(DESCRIPTION OF THE TASK)
Every line of the records below that holds the word "codesOf" should be copied out.
────
/-- R103, R106, R135: DESERIALIZE's errors in their order, each with stage 0x20 and FREQ and PAYLOAD
invalid: IN_LEN, the separator, the UTF-8 of the frequency text, then its fields. The separator is the
first 0x0A; the payload is everything after it. The frequency text is the fields between its SPACEs. They
are taken in text order, so that after a prefix of fields that gives the entries `g` the next one decides
by its own error, then by a symbol that `g` holds, then by K_MAX, then by COUNT_MAX; when none does, the
result is the entries in ascending order. The empty text gives the empty table. -/
def Obligations.DeserializeErrorsInOrder : Prop :=
  (∀ (s : State) (t : ErrCode → State),
    (∀ e, t e = { s with freq := none, payload := none }.completeError e 0x20) →
    (s.params.inCap < s.csr.inLen.toNat → exec .deserialize s = .next (t .capacity)) ∧
    (∀ b, s.InputIs b →
      (0x0A ∉ b → exec .deserialize s = .next (t .corruptContainer)) ∧
      (∀ H P, b = H ++ 0x0A :: P → 0x0A ∉ H →
        (utf8Dec H = none → exec .deserialize s = .next (t .corruptContainer)) ∧
        (∀ syms, utf8Dec H = some syms →
          (∀ e, parseFreqText s.params syms = .error e →
            exec .deserialize s = .next (t e)) ∧
          (∀ f, parseFreqText s.params syms = .ok f →
            exec .deserialize s =
              .next { s with freq := some f, payload := some P }.completeOk))))) ∧
  (∀ p : Params, parseFreqText p [] = .ok []) ∧
  (∀ (p : Params) (pre post : List (List Symbol)) (fd : List Symbol) (g : FreqTable)
      (syms : List Symbol),
    syms ≠ [] → syms = [0x20].intercalate (pre ++ fd :: post) →
    (∀ x ∈ pre ++ fd :: post, 0x20 ∉ x) →
    pre.map parseField = g.map .ok → (keys g).Nodup → g.length ≤ p.kMax →
    FreqTable.total g ≤ countMax →
    (∀ e, parseField fd = .error e → parseFreqText p syms = .error e) ∧
    (∀ c n, parseField fd = .ok (c, n) →
      (c ∈ keys g → parseFreqText p syms = .error .corruptContainer) ∧
      (c ∉ keys g → g.length = p.kMax → parseFreqText p syms = .error .capacity) ∧
      (c ∉ keys g → g.length < p.kMax → countMax < FreqTable.total g + n →
        parseFreqText p syms = .error .capacity) ∧
      (c ∉ keys g → g.length < p.kMax → FreqTable.total g + n ≤ countMax → post = [] →
        ∃ f, parseFreqText p syms = .ok f ∧ Ascending f ∧ f.Perm (g ++ [(c, n)]))))

/-! ### huffman_decoder: WALK -/

/-- R112, R113: for any tree of R40 and any text of exactly as many symbols as its root weighs, WALK on
the text's codes followed by any bits leaves the text in OUT_MEM and the number of those bits in
TRAIL_BITS; nothing else changes. -/
def Obligations.WalkDecodesTheCodes : Prop :=
  ∀ (s : State) (t : Tree) (syms : List Symbol) (b x : Bits), s.tree = some t → Tree.wf t →
    weightAt t.nodes t.root = syms.length → codesOf (genCodes t) syms = some b →
    s.bits = some (b ++ x) → (utf8 syms).length ≤ s.params.outCap →
    exec .walk s = .next { s with
      outMem := Memory.ofBytes (utf8 syms)
      csr := { s.csr with
        outLen := BitVec.ofNat 32 (utf8 syms).length
        trailBits := BitVec.ofNat 32 x.length } }.completeOk

/-- R120: the bits after the last symbol are neither decoded nor checked. -/
def Obligations.WalkIgnoresTrailingBits : Prop :=
  ∀ (p : Params) (t : Tree) (b x : Bits) (out : List Byte) (pos : Nat),
    walkDecode p t b = .ok (out, pos) → walkDecode p t (b ++ x) = .ok (out, pos)

/-- R112, R113, R120: WALK's errors, symbol by symbol. After the codes of some symbols, fewer than the
root's weight, whose UTF-8 fits OUT_CAP: bits that run out inside a code (or where one should begin)
and a 1 bit on a single leaf give CORRUPT_CONTAINER; a code whose symbol does not fit OUT_CAP any more
gives CAPACITY. Fewer bits than the symbol count never decode: the walk ends with an error, never
short. -/
def Obligations.WalkFailsOnTooFewBits : Prop :=
  (∀ (s : State) (t : Tree) (syms : List Symbol) (bs rest : Bits), s.tree = some t → Tree.wf t →
    codesOf (genCodes t) syms = some bs → s.bits = some (bs ++ rest) →
    syms.length < weightAt t.nodes t.root → (utf8 syms).length ≤ s.params.outCap →
    ((∃ e ∈ genCodes t, rest <+: e.2 ∧ rest ≠ e.2) →
      exec .walk s = .next (s.completeError .corruptContainer 0x22)) ∧
    (t.leaves = 1 → rest.head? = some true →
      exec .walk s = .next (s.completeError .corruptContainer 0x22)) ∧
    (∀ e ∈ genCodes t, e.2 <+: rest → s.params.outCap < (utf8 (syms ++ [e.1])).length →
      exec .walk s = .next (s.completeError .capacity 0x22))) ∧
  (∀ (s : State) (t : Tree) (b : Bits), s.tree = some t → Tree.wf t → s.bits = some b →
    b.length < weightAt t.nodes t.root →
    ∃ e, (e = .corruptContainer ∨ e = .capacity) ∧
      exec .walk s = .next (s.completeError e 0x22))

/-! ### ENCODE and DECODE -/

/-- R114, R117 (the part that needs no optimality): on a non-empty well-formed text without COLON and
NEWLINE whose symbols all get a code (they always do), ENCODE succeeds whenever the distinct symbols,
the longest code, the bits and the container fit their capacities, and leaves every store, the
container and PAD_BITS as the six stages give them. -/
def Obligations.EncodeResult : Prop :=
  ∀ (s : State) (syms : List Symbol) (f : FreqTable) (c : CodeTable), syms ≠ [] →
    AllScalar syms → 0x3A ∉ syms → 0x0A ∉ syms → s.InputIs (utf8 syms) →
    syms.dedup.length ≤ s.params.kMax → f = countSymbols syms → c = genCodes (buildTree f) →
    CodeTable.maxLen c ≤ s.params.lMax →
    ∃ b, codesOf c syms = some b ∧
      (b.length ≤ s.params.bitsCap → (containerBytes f (pack b)).length ≤ s.params.outCap →
        exec .encode s = .next { s with
          freq := some f
          tree := some (buildTree f)
          codes := some c
          bits := some b
          payload := some (pack b)
          outMem := Memory.ofBytes (containerBytes f (pack b))
          csr := { s.csr with
            outLen := BitVec.ofNat 32 (containerBytes f (pack b)).length
            padBits := BitVec.ofNat 32 (8 * (pack b).length - b.length) } }.completeOk)

/-- R115: DECODE of a container that parses to a non-empty table, whose payload fits BITS and decodes
within OUT_CAP, succeeds and leaves the text, TRAIL_BITS and the four stores its stages write; CODES is
untouched. -/
def Obligations.DecodeResult : Prop :=
  ∀ (s : State) (B P out : List Byte) (f : FreqTable) (pos : Nat), s.InputIs B →
    deserialize s.params B = .ok (f, P) → f ≠ [] → 8 * P.length ≤ s.params.bitsCap →
    walkDecode s.params (buildTree f) (unpack P) = .ok (out, pos) →
    exec .decode s = .next { s with
      freq := some f
      tree := some (buildTree f)
      bits := some (unpack P)
      payload := some P
      outMem := Memory.ofBytes out
      csr := { s.csr with
        outLen := BitVec.ofNat 32 out.length
        trailBits := BitVec.ofNat 32 (8 * P.length - pos) } }.completeOk

/-- R80, R81, R114, R115: a successful ENCODE leaves exactly the state that its six stage commands leave
when run one after the other, and a successful DECODE that of its four. One that fails leaves exactly
what its stage commands leave when those before the failing one succeed and that one then fails, each
run from cleared flags: the stores of the earlier stages are kept, those of the later stages are as they
were before the command. -/
def Obligations.CodecEqualsItsStageCommands : Prop :=
  (∀ s t : State, s.FlagsClear → exec .encode s = .next t → t.csr.status.done = true →
    ∃ s₁ s₂ s₃ s₄ s₅, exec .count s = .next s₁ ∧ exec .build s₁ = .next s₂ ∧
      exec .gencode s₂ = .next s₃ ∧ exec .map s₃ = .next s₄ ∧ exec .pack s₄ = .next s₅ ∧
      exec .serialize s₅ = .next t) ∧
  (∀ s t : State, s.FlagsClear → exec .decode s = .next t → t.csr.status.done = true →
    ∃ s₁ s₂ s₃, exec .deserialize s = .next s₁ ∧ exec .build s₁ = .next s₂ ∧
      exec .unpack s₂ = .next s₃ ∧ exec .walk s₃ = .next t) ∧
  (∀ (i : Instr) (s t : State), i = .encode ∨ i = .decode → s.FlagsClear → exec i s = .next t →
    t.csr.status.err = true →
    ∃ pre j post u, stagesOf i = pre ++ j :: post ∧ RanInOrder pre s u ∧
      exec j u.flagsCleared = .next t ∧ t.csr.err.stage = j.opcode ∧ outputsInvalid j t ∧
      (∀ k ∈ pre, sameStores k t u) ∧ (∀ k ∈ post, sameStores k t s))

/-- R101, R114, R127: a text that holds COLON or NEWLINE fails at SERIALIZE with UNREPRESENTABLE_SYMBOL
even when every earlier stage succeeds; the five stores stay valid and no output is left. -/
def Obligations.EncodeRejectsColonAndNewline : Prop :=
  ∀ (s : State) (syms : List Symbol) (f : FreqTable) (c : CodeTable) (b : Bits),
    AllScalar syms → (0x3A ∈ syms ∨ 0x0A ∈ syms) → s.InputIs (utf8 syms) →
    syms.dedup.length ≤ s.params.kMax → f = countSymbols syms → c = genCodes (buildTree f) →
    CodeTable.maxLen c ≤ s.params.lMax → codesOf c syms = some b →
    b.length ≤ s.params.bitsCap → (b.length + 7) / 8 ≤ s.params.outCap →
    exec .encode s = .next ({ s with
      freq := some f
      tree := some (buildTree f)
      codes := some c
      bits := some b
      payload := some (pack b)
      csr := { s.csr with
        padBits := BitVec.ofNat 32 (8 * (pack b).length - b.length) } }.completeError
          .unrepresentableSymbol 0x15)

/-- R116: decoding what ENCODE produced gives the text back, with TRAIL_BITS the encode's PAD_BITS. -/
def Obligations.DecodeOfEncodeIsTheText : Prop :=
  ∀ (s t u : State) (syms : List Symbol), s.params.wf → syms ≠ [] → AllScalar syms →
    0x3A ∉ syms → 0x0A ∉ syms → s.InputIs (utf8 syms) → s.FlagsClear →
    exec .encode s = .next t → t.csr.status.done = true →
    u.params = s.params → u.FlagsClear → u.csr.inLen = t.csr.outLen → u.InputIs t.outBytes →
    (utf8 syms).length ≤ s.params.outCap →
    ∃ v, exec .decode u = .next v ∧ v.Succeeded ∧ v.outBytes = utf8 syms ∧
      v.csr.outLen.toNat = (utf8 syms).length ∧ v.csr.trailBits = t.csr.padBits

/-- R83, R118: two ENCODE commands, or two DECODE commands, on the same input give the same completion,
the same ERR and the same output bytes, whatever the states otherwise hold; and when they succeed the
stores they write are the same too. -/
def Obligations.CodecDependsOnTheInputOnly : Prop :=
  ∀ (i : Instr) (s₁ s₂ t₁ t₂ : State), i = .encode ∨ i = .decode → SameInput s₁ s₂ →
    s₁.FlagsClear → s₂.FlagsClear → exec i s₁ = .next t₁ → exec i s₂ = .next t₂ →
    t₁.csr.status.done = t₂.csr.status.done ∧ t₁.csr.status.err = t₂.csr.status.err ∧
      t₁.csr.err = t₂.csr.err ∧ t₁.csr.outLen = t₂.csr.outLen ∧ t₁.outBytes = t₂.outBytes ∧
      (t₁.csr.status.done = true →
        t₁.freq = t₂.freq ∧ t₁.tree = t₂.tree ∧ t₁.bits = t₂.bits ∧ t₁.payload = t₂.payload ∧
        (i = .encode → t₁.codes = t₂.codes ∧ t₁.csr.padBits = t₂.csr.padBits) ∧
        (i = .decode → t₁.csr.trailBits = t₂.csr.trailBits))

/-! ### Control commands -/

/-- R123: QUERY's three results, and that nothing else changes. -/
def Obligations.QueryResult : Prop :=
  ∀ s : State, ∃ qf ql qc : Word,
    exec .query s = .next
      { s with csr := { s.csr with qfreq := qf, qcodeLen := ql, qcode := qc } }.completeOk ∧
    (∀ f n, s.freq = some f → f.lookup s.csr.qsym.toNat = some n → qf = BitVec.ofNat 32 n) ∧
    ((∀ f, s.freq = some f → f.lookup s.csr.qsym.toNat = none) → qf = 0) ∧
    (∀ c b, s.codes = some c → c.lookup s.csr.qsym.toNat = some b →
      ql = BitVec.ofNat 32 b.length ∧
      ∀ i : Fin 32, qc.getLsbD (31 - i) = b.getD (32 * s.csr.qword.toNat + i) false) ∧
    ((∀ c, s.codes = some c → c.lookup s.csr.qsym.toNat = none) → ql = 0 ∧ qc = 0)

/-- R121, R122: NOP changes nothing but the completion; CLEAR invalidates every store and zeroes
OUT_LEN and the result registers, changes nothing else, and leaves every stage command but COUNT and
DESERIALIZE to fail with SEQUENCE. -/
def Obligations.NopAndClearResults : Prop :=
  ∀ s : State,
    exec .nop s = .next { s with
      phase := .idle
      csr := { s.csr with status := { s.csr.status with busy := false, done := true } } } ∧
    ∃ t, exec .clear s = .next t ∧
      t = { s with
        phase := .idle
        freq := none, tree := none, codes := none, bits := none, payload := none
        outMem := []
        csr := { s.csr with
          status := { s.csr.status with busy := false, done := true }
          outLen := 0, padBits := 0, trailBits := 0, qfreq := 0, qcodeLen := 0, qcode := 0 } } ∧
      ∀ i ∈ [Instr.build, .gencode, .map, .pack, .serialize, .unpack, .walk],
        ∃ u, exec i t = .next u ∧ u.csr.err = ⟨.sequence, i.opcode⟩

/-! ### Frames of the commands -/

/-- R49, R70, R122: no command changes IN_MEM, CTRL, CMD, IN_LEN, QSYM, QWORD, DROPPED, the pending word
or the reset input, nor any field of the model's own. -/
def Obligations.CommandsLeaveTheHostsStateAlone : Prop :=
  ∀ (i : Instr) (s t : State), exec i s = .next t →
    t.inMem = s.inMem ∧ (∀ a, t.inByte a = s.inByte a) ∧ t.csr.ctrlIE = s.csr.ctrlIE ∧
      t.csr.cmd = s.csr.cmd ∧ t.csr.inLen = s.csr.inLen ∧ t.csr.qsym = s.csr.qsym ∧
      t.csr.qword = s.csr.qword ∧ t.csr.status.dropped = s.csr.status.dropped ∧
      t.pending = s.pending ∧ t.inReset = s.inReset ∧ t.params = s.params ∧
      t.resets = s.resets ∧ t.draws = s.draws ∧ t.schedule = s.schedule ∧ t.response = s.response

/-- R70: each store changes only under the commands the operand table lists for it. -/
def Obligations.CommandsWriteOnlyTheirStores : Prop :=
  ∀ (i : Instr) (s t : State), exec i s = .next t →
    (i ∉ [Instr.count, .deserialize, .encode, .decode, .clear] → t.freq = s.freq) ∧
    (i ∉ [Instr.build, .encode, .decode, .clear] → t.tree = s.tree) ∧
    (i ∉ [Instr.gencode, .encode, .clear] → t.codes = s.codes) ∧
    (i ∉ [Instr.map, .unpack, .encode, .decode, .clear] → t.bits = s.bits) ∧
    (i ∉ [Instr.pack, .deserialize, .encode, .decode, .clear] → t.payload = s.payload)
────
(RESPONSE TO THIS EXERCISE)
    weightAt t.nodes t.root = syms.length → codesOf (genCodes t) syms = some b →
    codesOf (genCodes t) syms = some bs → s.bits = some (bs ++ rest) →
    ∃ b, codesOf c syms = some b ∧
    CodeTable.maxLen c ≤ s.params.lMax → codesOf c syms = some b →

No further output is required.